What does this DNS changer malware do?

When your web browser first goes to look at the internet, the malware stops it going to the internet’s correct servers and instead it goes to the hacker’s servers.

This means they can see what websites you are viewing and can try and get your account details, like username and passwords.

Why is this happening?

On the 8th of November the FBI and a few law enforcement agencies raided the hackers and took over their servers.

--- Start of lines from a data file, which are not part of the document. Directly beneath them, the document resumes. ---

/-- In `AsyncTxEnd` every stimulus but the two leaves the driver as it is, or is fatal before it writes anything. -/
theorem driver_kept_in_end {i : Instr} {s t : State} (h : exec i s = .next t) (hd : s.dstate = .asyncTxEnd)
    (hen : s.txt.en = false) (hreset : i ≠ .reset) (hstop : i ≠ .stopAsyncTx) :
    t.dstate = s.dstate ∧ t.rfEn = s.rfEn ∧ t.radioMode = s.radioMode ∧ t.txt = s.txt ∧ t.txc = s.txc := by
  rcases exec_cases h with hsame | ⟨-, c, -, rfl⟩ | ⟨-, hd', -⟩ | ⟨-, hd', -⟩ | ⟨-, hd', -⟩ | ⟨-, hen', -⟩ |
    ⟨-, -, hi, -⟩ | ⟨hi, -⟩
  · exact ⟨hsame.d, hsame.rf, hsame.rm, hsame.txt, hsame.txc⟩
  · simp
  · simp [hd] at hd'
  · simp [hd] at hd'
  · simp [hd] at hd'
  · simp [hen] at hen'
  · exact absurd hi hstop
  · exact absurd hi hreset

/-- Settles O57: R155 gives the values in `AsyncTxEnd`, and no stimulus but the two writes them or pulls a symbol. -/
theorem endIsQuiescent : Obligations.EndIsQuiescent := by
  intro i s t hs hd h hreset hstop
  have hen : s.txt.en = false := by simpa [hd] using hs.txEn
  have hsend : s.dstate.transmits = true := by rw [hd]; rfl
  obtain ⟨-, -, -, hrfEn⟩ := hs.armed hsend
  obtain ⟨hdstate, hrf, hmode, htxt, htxc⟩ := driver_kept_in_end h hd hen hreset hstop
  exact ⟨hdstate.trans hd, hrf.trans hrfEn, hmode.trans (hs.modeTx hsend),
    (congrArg TxTimer.pin htxt).trans (hs.pinForced.2 (.inr hd)), htxt, htxc,
    calls_kept h hreset hen (by simp [hd])⟩

end Sys2Proof.Proofs.TransmitCommands

/-! ## How a refill runs through the symbols to come (spec/42_transmit_engine.md R117 to R125) -/

namespace Sys2Proof.Proofs.RefillRun

open Sys2Proof.Machine
open Sys2Proof.Laws
open Sys2Proof.Laws.Refill
open Sys2Proof.Proofs.RefillKeeps
open Sys2Proof.Proofs.Layout
open Sys2Proof.Safety (upcoming slotsOf remaining)

/-- Settles O33: the accumulators are two of the fields of `Filled`. -/
theorem refillCountsDuty : Obligations.RefillCountsDuty := fun _ _ _ _ h =>
  have hfilled := (filled_of_refill h).2
  ⟨hfilled.dutyH, hfilled.dutyL⟩

theorem parityOf_base (w : Window) : parityOf w.base = false := by
  simp [parityOf_eq, (window_even w).1]

/-! ### What is still to come -/

theorem upcoming_of_none_held {f : Fill} (h : f.ctx.pendV = false) : upcoming f = f.src.script := by
  simp [upcoming, h]

@[simp] theorem upcoming_zeroFill (n k : Nat) (f : Fill) : upcoming (f.zeroFill n k) = upcoming f := rfl

/-- The symbol that a turn of the loop takes, with those that follow it. -/
theorem symbols_cons {k : Nat} {f : Fill} {s : Symbol} (hs : symbolAt k f = s) (h : s ≠ .wait) :
    (upcoming f).map decodeSymbol = s :: (upcoming (taken k f)).map decodeSymbol :=
  hs ▸ symbols_of_symbolAt (hs ▸ h)

/-- A held symbol is the first of those to come (R118, R123). -/
theorem symbols_hold {f : Fill} {l : Level} {d : Tick} (hf : f.ctx.pendV = false) (hd : d.toNat < 2 ^ 30) :
    (upcoming (f.hold l d)).map decodeSymbol = .timed l d :: (upcoming f).map decodeSymbol := by
  simp [upcoming, hf, Symbols.decode_encode_timed l d hd]

/-- A loop that completes leaves to come what `Safety.remaining` says. -/
theorem fillLoop_remaining (g : Tick) (left k : Nat) (f : Fill) {n : Nat} {f' : Fill}
    (h : fillLoop g left k f = .done n f') :
    (upcoming f').map decodeSymbol = remaining left (parityOf k) ((upcoming f).map decodeSymbol) := by
  revert n f'
  refine fillLoop_rule
    (P := fun left k f r => ∀ {n f'}, r = .done n f' →
      (upcoming f').map decodeSymbol = remaining left (parityOf k) ((upcoming f).map decodeSymbol))
    ?zero ?wait ?resetOdd ?resetEven ?zeroDur ?hold ?fits ?guarded left k f
  case zero =>
    rintro k f _ _ ⟨⟩
    rw [remaining]
  case wait =>
    rintro n k f hs _ _ ⟨⟩
    rcases nextSymbol_upcoming (f.atSlot k) with ⟨hu, -, hr⟩ | ⟨y, ys, hu, hy, hr⟩ <;> rw [upcoming_atSlot] at hu
    · rw [hu, taken, hr, List.map_nil, remaining]
    · rw [hu, taken, hr, List.map_cons, ← hy, show (f.atSlot k).nextSymbol.1 = .wait from hs, remaining]
  case resetOdd =>
    rintro n k f hs - m f' h
    obtain ⟨-, rfl⟩ := FillEnd.done.inj h
    rw [upcoming_put, symbols_cons hs (by simp), remaining]
  case resetEven =>
    rintro n k f hs - _ _ ⟨⟩
    rw [symbols_cons hs (by simp), remaining]
  case zeroDur =>
    rintro n k f l - _ _ ⟨⟩
  case hold =>
    rintro k f l d hs - hl _ _ ⟨⟩
    obtain ⟨y, -, -, hy, -⟩ := timed_word hs
    rw [symbols_hold (by simp) (Symbols.dur_lt_of_timed hy), upcoming_put,
      symbols_cons hs (by simp), remaining, if_neg hl]
  case fits =>
    intro n k f l d r hs _ hl ih m f' h
    rw [ih h, upcoming_put, parityOf_succ, symbols_cons hs (by simp)]
    cases n <;> simp [remaining, hl]
  case guarded =>
    intro n k f l d r hs _ hl ih m f' h
    rw [ih h, upcoming_put, upcoming_put, parityOf_succ, parityOf_succ, Bool.not_not,
      symbols_cons hs (by simp), remaining, if_neg hl]

theorem refill_remaining {g : Tick} {w : Window} {f f' : Fill} {n : Nat} (h : refill g w f = .done n f') :
    (upcoming f').map decodeSymbol = remaining w.count false ((upcoming f).map decodeSymbol) := by
  cases hr : fillLoop g w.count w.base f with
  | zeroDuration f1 => simp [refill, hr] at h
  | done left f1 =>
    obtain ⟨-, rfl⟩ : 0 = n ∧ f1.zeroFill left (w.base + w.count - left) = f' := by simpa [refill, hr] using h
    rw [upcoming_zeroFill, ← parityOf_base w]
    exact fillLoop_remaining g w.count w.base f hr

/-- Settles O34: the window by `refill_layout`, the symbols to come by `refill_remaining`, the end by `refill_live`. -/
theorem refillRefinesTheLayout : Obligations.RefillRefinesTheLayout :=
  ⟨fun _ _ _ _ h => ⟨(filled_of_refill h).1, fun _ hj => refill_layout h hj, refill_remaining h⟩,
    fun w f h => refill_live Config.guardTime w f h⟩

/-! ### A run of `Timed` symbols -/

/-- A word of a `Timed` symbol whose duration is not 0. -/
def TimedWord (y : Word) : Prop := ∃ l d, decodeSymbol y = .timed l d ∧ d ≠ 0

theorem symbolAt_of_upcoming {f : Fill} {y : Word} {ys : List Word} (k : Nat) (h : upcoming f = y :: ys) :
    symbolAt k f = decodeSymbol y ∧ upcoming (taken k f) = ys := by
  rcases nextSymbol_upcoming (f.atSlot k) with ⟨hu, -, -⟩ | ⟨z, zs, hu, hz, hr⟩ <;> rw [upcoming_atSlot, h] at hu
  · cases hu
  · cases hu
    exact ⟨hz, hr⟩

/-- A symbol of the other level takes a guard before it (R121). -/
theorem fillLoop_guarded {g : Tick} {n k : Nat} {f : Fill} {l : Level} {d : Tick} (hs : symbolAt k f = .timed l d)
    (hd : d ≠ 0) (hl : l ≠ lvl (parityOf k)) :
    fillLoop g (n + 2) k f = fillLoop g n (k + 2) (((taken k f).put k g).put (k + 1) d) := by
  rw [fillLoop_succ, hs]
  simp only [hd, hl, if_false]

/-- What a run of `Timed` symbols does to a fill: it lays `slots` into the slots from `k` on, adds each to the
accumulator of its side, and leaves `rest` to come. -/
structure Ran (k : Nat) (slots : List Tick) (rest : List Word) (f f' : Fill) : Prop where
  wrote : Wrote k slots.length f f'
  laid : Laid k slots f.ctx.buf f'.ctx.buf
  rest : upcoming f' = rest

/-- One slot written before the rest of the run. -/
theorem Ran.cons {k : Nat} {v : Tick} {slots : List Tick} {rest : List Word} {f t f' : Fill} (hv : v ≠ 0)
    (hp : t.ctx.parity = parityOf k) (hb : t.ctx.buf = f.ctx.buf) (hc : t.ctx.ctx = f.ctx.ctx)
    (hH : t.ctx.dutyH = f.ctx.dutyH) (hL : t.ctx.dutyL = f.ctx.dutyL) (h : Ran (k + 1) slots rest (t.put k v) f') :
    Ran k (v :: slots) rest f f' where
  wrote := .cons hv hp hb hc hH hL h.wrote
  laid := .cons (by simpa [hb] using h.laid)
  rest := h.rest

/-- The loop runs through `Timed` symbols whose slots fit into the request, and goes on behind them (R121, R122). -/
theorem fillLoop_timed {g : Tick} (hg : g ≠ 0) (n : Nat) {ys rest : List Word} {k : Nat} {f : Fill} {slots : List Tick}
    (hu : upcoming f = ys ++ rest) (hys : ∀ y ∈ ys, TimedWord y)
    (hslots : slotsOf g (parityOf k) (ys.map decodeSymbol) = slots) :
    ∃ f', fillLoop g (slots.length + n) k f = fillLoop g n (k + slots.length) f' ∧ Ran k slots rest f f' := by
  induction ys generalizing k f slots with
  | nil =>
    subst hslots
    exact ⟨f, by simp [slotsOf], .refl rfl rfl rfl rfl, .nil k _, hu⟩
  | cons y ys ih =>
    obtain ⟨l, d, hy, hd⟩ := hys y (by simp)
    obtain ⟨hs, hrest⟩ := symbolAt_of_upcoming k hu
    rw [hy] at hs
    rw [List.map_cons, hy, slotsOf] at hslots
    by_cases hl : l = lvl (parityOf k)
    · rw [if_pos hl, ← parityOf_succ] at hslots
      obtain ⟨f', e, hran⟩ := ih (k := k + 1) (f := (taken k f).put k d) (by simpa using hrest)
        (fun z hz => hys z (by simp [hz])) rfl
      rw [← hslots]
      refine ⟨f', ?_, .cons (t := taken k f) hd (by simp) (by simp) (by simp) (by simp) (by simp) hran⟩
      rw [List.length_cons, Nat.add_right_comm, fillLoop_fits (hl ▸ hs) hd, e]
      congr 1
      omega
    · rw [if_neg hl, show parityOf k = parityOf (k + 2) by simp] at hslots
      obtain ⟨f', e, hran⟩ := ih (k := k + 2) (f := ((taken k f).put k g).put (k + 1) d) (by simpa using hrest)
        (fun z hz => hys z (by simp [hz])) rfl
      rw [← hslots]
      refine ⟨f', ?_, .cons (t := taken k f) hg (by simp) (by simp) (by simp) (by simp) (by simp)
        (.cons (t := (taken k f).put k g) hd (by simp) rfl rfl rfl rfl hran)⟩
      rw [List.length_cons, List.length_cons, Nat.add_right_comm _ 1, Nat.add_right_comm _ 1,
        fillLoop_guarded hs hd hl, e]
      congr 1
      omega

theorem length_slotsOf_le (g : Tick) (odd : Bool) (ss : List Symbol) : (slotsOf g odd ss).length ≤ 2 * ss.length := by
  induction odd, ss using Safety.slotsOf.induct with
  | case1 => simp [slotsOf]
  | case2 => simp [slotsOf]
  | case3 => simp [slotsOf]
  | case4 odd d ss ih =>
    rw [slotsOf, if_pos rfl]
    simp only [List.length_cons]
    omega
  | case5 odd l d ss hl ih =>
    rw [slotsOf, if_neg hl]
    simp only [List.length_cons]
    omega

/-! ### How the loop ends -/

theorem symbolAt_of_nothing {f : Fill} (k : Nat) (h : upcoming f = []) : symbolAt k f = .wait := by
  rcases nextSymbol_upcoming (f.atSlot k) with ⟨-, hw, -⟩ | ⟨y, ys, hu, -, -⟩
  · exact hw
  · rw [upcoming_atSlot, h] at hu
    cases hu

/-- `Wait` ends the loop with nothing written (R119). -/
theorem fillLoop_wait {g : Tick} {n k : Nat} {f : Fill} (hs : symbolAt k f = .wait) :
    fillLoop g (n + 1) k f = .done (n + 1) (taken k f) := by
  rw [fillLoop_succ, hs]

/-- `Reset` ends the loop behind an odd slot (R120). -/
theorem fillLoop_reset {g : Tick} {n k : Nat} {f : Fill} (hs : symbolAt k f = .reset) :
    ∃ m f', fillLoop g (n + 1) k f = .done m f' ∧ m ≤ n + 1 ∧ (k + (n + 1 - m)) % 2 = 0 := by
  rw [fillLoop_succ, hs]
  cases hp : parityOf k <;> rw [parityOf_eq] at hp
  · exact ⟨n + 1, taken k f, rfl, le_rfl, by simpa using hp⟩
  · refine ⟨n, (taken k f).put k g, rfl, Nat.le_succ n, ?_⟩
    have hodd : k % 2 = 1 := by simpa using hp
    omega

/-- A zero duration ends the loop before it writes anything (R122). -/
theorem fillLoop_zeroDuration {g : Tick} {n k : Nat} {f : Fill} {l : Level} (hs : symbolAt k f = .timed l 0) :
    fillLoop g (n + 1) k f = .zeroDuration (taken k f) := by
  rw [fillLoop_succ, hs]
  exact if_pos rfl

theorem refill_of_done {g : Tick} {w : Window} {f f' : Fill} {n : Nat} (h : fillLoop g w.count w.base f = .done n f') :
    refill g w f = .done 0 (f'.zeroFill n (w.base + w.count - n)) := by
  rw [refill, h]

theorem refill_of_zeroDuration {g : Tick} {w : Window} {f f' : Fill}
    (h : fillLoop g w.count w.base f = .zeroDuration f') : refill g w f = .zeroDuration f' := by
  rw [refill, h]

theorem count_eq_succ (w : Window) : ∃ n, w.count = n + 1 := by
  obtain ⟨-, -, -, hpos⟩ := window_even w
  exact Nat.exists_eq_succ_of_ne_zero (Nat.ne_of_gt hpos)

/-- The loop of a request reaches what follows `Timed` symbols that leave a slot of its window over. -/
theorem fillLoop_behind_timed {g : Tick} (hg : g ≠ 0) {w : Window} {f : Fill} {ys zs : List Word} {y : Word}
    {slots : List Tick} (hu : upcoming f = ys ++ y :: zs) (hys : ∀ x ∈ ys, TimedWord x)
    (hslots : slotsOf g false (ys.map decodeSymbol) = slots) (hlen : slots.length < w.count) :
    ∃ n f', w.count = slots.length + (n + 1) ∧
      fillLoop g w.count w.base f = fillLoop g (n + 1) (w.base + slots.length) f' ∧
      Ran w.base slots (y :: zs) f f' := by
  obtain ⟨n, hn⟩ := Nat.exists_eq_add_of_lt hlen
  obtain ⟨f', e, hran⟩ := fillLoop_timed hg (n + 1) hu hys (parityOf_base w ▸ hslots)
  exact ⟨n, f', hn, hn ▸ e, hran⟩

This meant they could not get any more account details. But kept the servers online so people could still connect to the internet, They have taken the decision to now turn off these servers. When this happens your computer will try and display your website but nothing will be displayed.

How can I check I’m not infected?

To check if you are infected with the DNS changer malware, you simply need to go to http://www.dns-ok.us/ and if it says ‘DNS Resoltion = Green’ you are not infected. If it says anything else it sounds like you might be infected.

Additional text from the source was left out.